A mix of many triggers, all grim, are converging on crypto and there is no saying what will happen. The outlook for the total global market looks grim, according to analysts. That said, BTC begins another week with geopolitical events taking on a nightmarish cast in Ukraine. Macroeconomic results are changing rapidly in part as retaliation for the invasion of Ukraine. This upheaval is very evident in the crypto market.
Stocks have been hit due to sanctions and their fallout. This is expected to be a guidepost of how BTC/USD will perform. Currently BTC is down and has been characterized by events since the start of the year. What could change things? Here is a list of factors that could change market trends.
The stock market doesn’t appreciate or like hostilities in the European theatre. Global markets for equity dropped close to $3 trillion in overall value. For the short term, the scenario still looks grim.
· New sanctions are on the table and have to be announced against Russia. If they are announced, these will be for the long term and have worse consequences. One of these is a ban on the importing of Russian oil and expected to trigger seismic shifts for every world economy.
· According to Pentoshi, we should expect something equivalent to the Great Depression if stock prices fall further. There is nothing to be bullish if the conflict is not resolved soon.

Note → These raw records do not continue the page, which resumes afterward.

/-- R219: the gate outputs when T_DRAINOFF ends. -/
def State.handleGates (s : State) (t q : Nat) : State :=
  (s.each (onesOf 16 (s.gateMask t q)) fun s i =>
    if s.bit (SEQ_CFG t q) SEQ_CFG_GATE_KEEP then
      if s.biasState t i = BiasSt.drive then
        (s.setCode t i (s.fld (BIASOUT_SAFE t i) BIASOUT_SAFE_CODE)).modBias (biasKey t i) fun b => { b with queue := [] }
      else s
    else s.disableBias t i).judgeQuads t

/-- The quad reaches OFF; a request that follows a cause already seen stays held for FAULT (R218). -/
def State.enterOff (s : State) (t q : Nat) : State :=
  (((s.setSeqState t q Seq.off).clearRec t q).modQuad (quadKey t q) fun k =>
    { k with ends := none, heldReq := k.heldReq && k.seen.isSome }).raise (Ev.SEQ_OFF t)

def State.enterSdDrain (s : State) (t q delay : Nat) : State :=
  (s.setSeqState t q Seq.sdDrain).setEnds t q (some (delayEnd s.now delay))

def State.enterSdPa (s : State) (t q : Nat) : State :=
  (((s.setSeqState t q Seq.sdPa).clearRec t q).setEnds t q (some (delayEnd s.now (s.fld (SEQ_DLY_B t q) SEQ_DLY_B_T_PAOFF)))).judgePins t

/-- A shutdown request on one quad (Table 8-2); one that follows a cause already seen is held for FAULT as well (R218). -/
def State.shutQuad (s : State) (t q : Nat) : State :=
  let k := s.quad (quadKey t q)
  let s := if k.seen.isSome then s.modQuad (quadKey t q) fun k => { k with heldReq := true } else s
  match s.seqState t q with
  | 1 | 2 => s.enterSdDrain t q 0
  | 3 | 4 => (s.enterSdPa t q).modQuad (quadKey t q) fun k => { k with leftAt := some s.now }
  | 7 => if k.ends.isSome then s.modQuad (quadKey t q) fun k => { k with heldReq := true } else s.enterOff t q
  | _ => s

/-- A power-up request on one quad is refused (Table 8-2). -/
def State.refusesUp (s : State) (t q : Nat) : Bool :=
  match s.seqState t q with
  | 0 => !(s.mode == .onAir || s.mode == .quiet)
  | 5 | 6 | 7 => true
  | _ => false

/-- A refused request or PAEN is counted once (R215, R216). -/
def State.seqRefused (s : State) (t ev : Nat) : State := (s.raise ev).bump (SEQ_REFUSED_COUNT t) (SEQ_CNT_FLAGS t) 0 1

/-- A power-up request on the quads of a mask. -/
def State.powerUp (s : State) (t : Nat) (qmask : BitVec 4) : State :=
  let qs := onesOf 4 qmask.toNat
  let refused := qs.any fun q => s.refusesUp t q
  let u := s.each (qs.filter fun q => !s.refusesUp t q && s.seqState t q == Seq.off) fun s q => s.startQuad t q
  if refused then u.seqRefused t (Ev.SEQ_REQ_REFUSED t) else u

def State.shutdown (s : State) (t : Nat) (qmask : BitVec 4) : State := s.each (onesOf 4 qmask.toNat) fun s q => s.shutQuad t q

/-- OP 3: a shutdown request for a quad in FAULT, or one that has seen a cause and is about to enter it (R215, R218). -/
def State.clearFault (s : State) (t : Nat) (qmask : BitVec 4) : State :=
  s.each (onesOf 4 qmask.toNat) fun s q =>
    if s.seqState t q = Seq.fault then s.shutQuad t q
    else if (s.quad (quadKey t q)).seen.isSome then s.modQuad (quadKey t q) fun k => { k with heldReq := true }
    else s

/-- Every quad of every tile shuts down (R32, R458); and all of them are down (R220). -/
def State.shutdownAll (s : State) : State := s.each tiles fun s t => s.shutdown t 0xF
def State.quadDown (s : State) (t q : Nat) : Bool :=
  s.seqState t q == Seq.off || (s.seqState t q == Seq.fault && (s.quad (quadKey t q)).ends.isNone)
def State.allDown (s : State) : Bool := tiles.all fun t => quads.all fun q => s.quadDown t q

/-- PAEN at its effect instant (R216; V = 1 in Calibrate and Test is refused with either Q, R58). -/
def State.paen (s : State) (t : Nat) (v q : Bool) (qmask : BitVec 4) (pmask : BitVec 16) : State :=
  if v && (s.mode == .calibrate || s.mode == .test) then s.seqRefused t (Ev.PAEN_REFUSED t)
  else if q then if v then s.powerUp t qmask else s.shutdown t qmask
  else
    let ps := onesOf 16 pmask.toNat
    let bad := fun i => v && s.seqState t (i / 4) != Seq.ready
    let u := s.each (ps.filter fun i => !bad i) fun s i => s.setMaskBit (SEQ_STAT t (i / 4)) SEQ_STAT_PAEN_REC (i % 4) v
    (if ps.any bad then u.seqRefused t (Ev.PAEN_REFUSED t) else u).judgePins t

/-! ### The sequencer's own steps -/

/-- The delay of a state ends at its instant. -/
def State.atSeq (s : State) (t q : Nat) (st : Nat) (f : State → State) : State :=
  match (s.quad (quadKey t q)).ends with
  | some e => if s.seqState t q = st then f (s.advance e) else s
  | none => s

/-- The device sees the levels at the GATEOK pins of a tile, where its common domain runs. -/
def State.seeGates (s : State) (t : Nat) : State :=
  s.each quads fun s q =>
    let level := s.gatePins.getLsbD (quadKey t q)
    if s.bit (SEQ_STAT t q) SEQ_STAT_GATEOK = level then s else (s.setBit (SEQ_STAT t q) SEQ_STAT_GATEOK level).judgeQuad t q

/-- GATEOK_(4t + q) changed at the pin `ago` Tc ago; the device sees it 32 Tc after that (R213).  A low shorter than that is no event. -/
def State.gateOk (s : State) (t q : Nat) (level : Bool) (ago : Nat) (brief : Bool) : State :=
  if brief && !level then s
  else
    let s := s.advance (s.now + 32 - ago)
    let bit := BitVec.ofNat 16 (2 ^ quadKey t q)
    let s := { s with gatePins := if level then s.gatePins ||| bit else s.gatePins &&& ~~~ bit }
    if !s.domOn (10 + t) || s.bit (SEQ_STAT t q) SEQ_STAT_GATEOK = level then s
    else (s.setBit (SEQ_STAT t q) SEQ_STAT_GATEOK level).judgeQuad t q

def State.gateSettleEnd (s : State) (t q : Nat) : State :=
  s.atSeq t q Seq.gateSettle fun s =>
    (s.setSeqState t q Seq.drainSettle).setEnds t q (some (delayEnd s.now (s.fld (SEQ_DLY_A t q) SEQ_DLY_A_T_DRAIN)))

def State.drainSettleEnd (s : State) (t q : Nat) : State :=
  if s.faultDue t q then s else s.atSeq t q Seq.drainSettle fun s => ((s.setSeqState t q Seq.ready).setEnds t q none).raise (Ev.SEQ_READY t)

def State.paoffEnd (s : State) (t q : Nat) : State :=
  s.atSeq t q Seq.sdPa fun s => s.enterSdDrain t q (s.fld (SEQ_DLY_B t q) SEQ_DLY_B_T_DRAINOFF)

/-- T_DRAINOFF ends, in SD_DRAIN or FAULT. -/
def State.drainoffEnd (s : State) (t q : Nat) : State :=
  (s.atSeq t q Seq.sdDrain fun s => (s.handleGates t q).enterOff t q) |>.atSeq t q Seq.fault fun s =>
    let u := (s.handleGates t q).setEnds t q none
    if (s.quad (quadKey t q)).heldReq then u.enterOff t q else u

/-- GOK_TMO ends in GATE_WAIT: cause 1. -/
def State.gokTimeout (s : State) (t q : Nat) : State :=
  s.atSeq t q Seq.gateWait fun s => (s.seeCause t q 1).setEnds t q none

/-- The entry to FAULT, 64 Tc after the cause was seen. -/
def State.faultEntry (s : State) (t q : Nat) : State :=
  match (s.quad (quadKey t q)).seen with
  | none => s
  | some (cause, e) =>
    let s := s.advance e
    ((((s.setSeqState t q Seq.fault).clearRec t q).setFld (SEQ_STAT t q) SEQ_STAT_CAUSE cause).modQuad (quadKey t q) fun k =>
      { k with seen := none, ends := some (delayEnd s.now (s.fld (SEQ_DLY_B t q) SEQ_DLY_B_T_DRAINOFF)) }).raise (Ev.SEQ_FAULT t) |>.judgePins t

/-- A write of SEQ.CFG_q, DLY_A_q or DLY_B_q: only while the quad is OFF (R220). -/
def State.seqCfg (s : State) (t q a : Nat) (w : Word) : State :=
  if s.seqState t q = Seq.off then s.plainWrite a w else s.accessError

/-- A write of SEQ.CMD (R215); it acts within 512 Tc, in the model at once (log entry 10). -/
def State.seqCmd (s : State) (t : Nat) (w : Word) : State :=
  let qmask := BitVec.ofNat 4 (getF w SEQ_CMD_QMASK)
  match getF w SEQ_CMD_OP with
  | 1 => s.powerUp t qmask
  | 2 => s.shutdown t qmask
  | 3 => s.clearFault t qmask
  | _ => s

/-! ### Bias outputs: writes, ticks and read-back (R221 to R226) -/

/-- Output i is locked: a quad whose GATE_MASK selects it is not OFF (R225). -/
def State.biasLocked (s : State) (t i : Nat) : Bool := quads.any fun q => (s.gateMask t q).testBit i && s.seqState t q != Seq.off

def State.biasCfg (s : State) (t i : Nat) (w : Word) : State :=
  let a := BIASOUT_CFG t i
  let en := bitF w BIASOUT_CFG_EN
  let moved := getF w BIASOUT_CFG_RANGE != s.fld a BIASOUT_CFG_RANGE
  if s.biasLocked t i && ((s.bit a BIASOUT_CFG_EN && !en) || moved) then s.accessError.raise (Ev.SEQ_BIAS_LOCKED t)
  else
    let st := s.biasState t i
    let u := s.plainWrite a w
    if !en then (if st = BiasSt.hiz then u else (u.disableBias t i).judgeQuads t)
    else if st = BiasSt.hiz then (u.enterDrive t i).judgeQuads t
    else if moved then
      (u.setFld (BIASOUT_STAT t i) BIASOUT_STAT_STATE BiasSt.rangeChange).modBias (biasKey t i) (fun b => { b with rangeEnd := s.now + 49152 }) |>.judgeQuads t
    else u

def State.rangeChangeEnd (s : State) (t i : Nat) : State :=
  if s.biasState t i = BiasSt.rangeChange then (s.advance (s.bias (biasKey t i)).rangeEnd).enterDrive t i |>.judgeQuads t else s

/-- A write of CODE_i (R223). -/
def State.biasCode (s : State) (t i : Nat) (w : Word) : State :=
  if (s.bias (biasKey t i)).queue.length < 16 then
    s.modBias (biasKey t i) fun b => { b with queue := b.queue ++ [w.setWidth 16] }
  else (s.setBit (BIASOUT_STAT t i) BIASOUT_STAT_QFULL true).raise (Ev.BIAS_QUEUE_FULL t)

/-- Entry k of the 1,024-entry sine table, a signed 16-bit value with peak 32,767: one of the two integers about 32,767 sin(2πk / 1,024), the same in
both halves of the wave (R224; log entry 56). -/
def sineEntry (k : Nat) : Int :=
  let half := fun (k : Nat) =>
    let x := 32767 * sinFix (k * 2 ^ 38)
    min 32767 (x / 2 ^ 60 + if x % 2 ^ 60 ≠ 0 ∧ Config.roundSine (min k (512 - k)) then 1 else 0)
  if k < 512 then half k else -(half (k - 512))

/-- The code of sine mode (R224): OFFSET + round(AMP x s / 32,767), saturated. -/
def sineCode (ao : Word) (phase : BitVec 32) : Nat :=
  let x := (getF ao BIASOUT_SINE_AO_AMP : Int) * sineEntry (phase.toNat / 2 ^ 22)
  (clampI 0 65535 ((getF ao BIASOUT_SINE_AO_OFFSET : Int) + (2 * x + 32767) / 65534)).toNat

/-- BIAS_UPDATE_TICK of an output in DRIVE. -/
def State.biasTick (s : State) (t i : Nat) : State :=
  if s.biasState t i ≠ BiasSt.drive then s
  else
    let b := s.bias (biasKey t i)
    let s := s.advance b.tick
    let sine := s.bit (BIASOUT_CFG t i) BIASOUT_CFG_SINE
    let b' := { b with tick := b.tick + s.biasStep t i, sine := sine }
    if sine then
      let φ := (if b.sine then b.phase else 0) + s.reg (BIASOUT_SINE_INC t i)
      (s.setBias (biasKey t i) { b' with phase := φ }).setCode t i (sineCode (s.reg (BIASOUT_SINE_AO t i)) φ)
    else match b.queue with
      | c :: rest => (s.setBias (biasKey t i) { b' with queue := rest }).setCode t i c.toNat
      | [] => s.setBias (biasKey t i) b'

· Bloomberg’s Mike McGlone, BTC performance indicates that the following week will be rough, especially for risk assets. He compared the Nasdaq and BTC/USD performance and said that it is headed downwards.
· Bitcoin hodlers should expect a bumpy ride for the short term. Skyrocketing commodity prices are not the right ground for fostering bullish sentiment. On Mach 6th, BTC prices edged downward to $37,592, erasing all gains.
· Traders are bracing for interest rate increases and a hit to the consumer price index. This was temporary and now part of the main trend.
As of now, traders and investors are taking a wait and see attitude and plan to ride the wave up or down.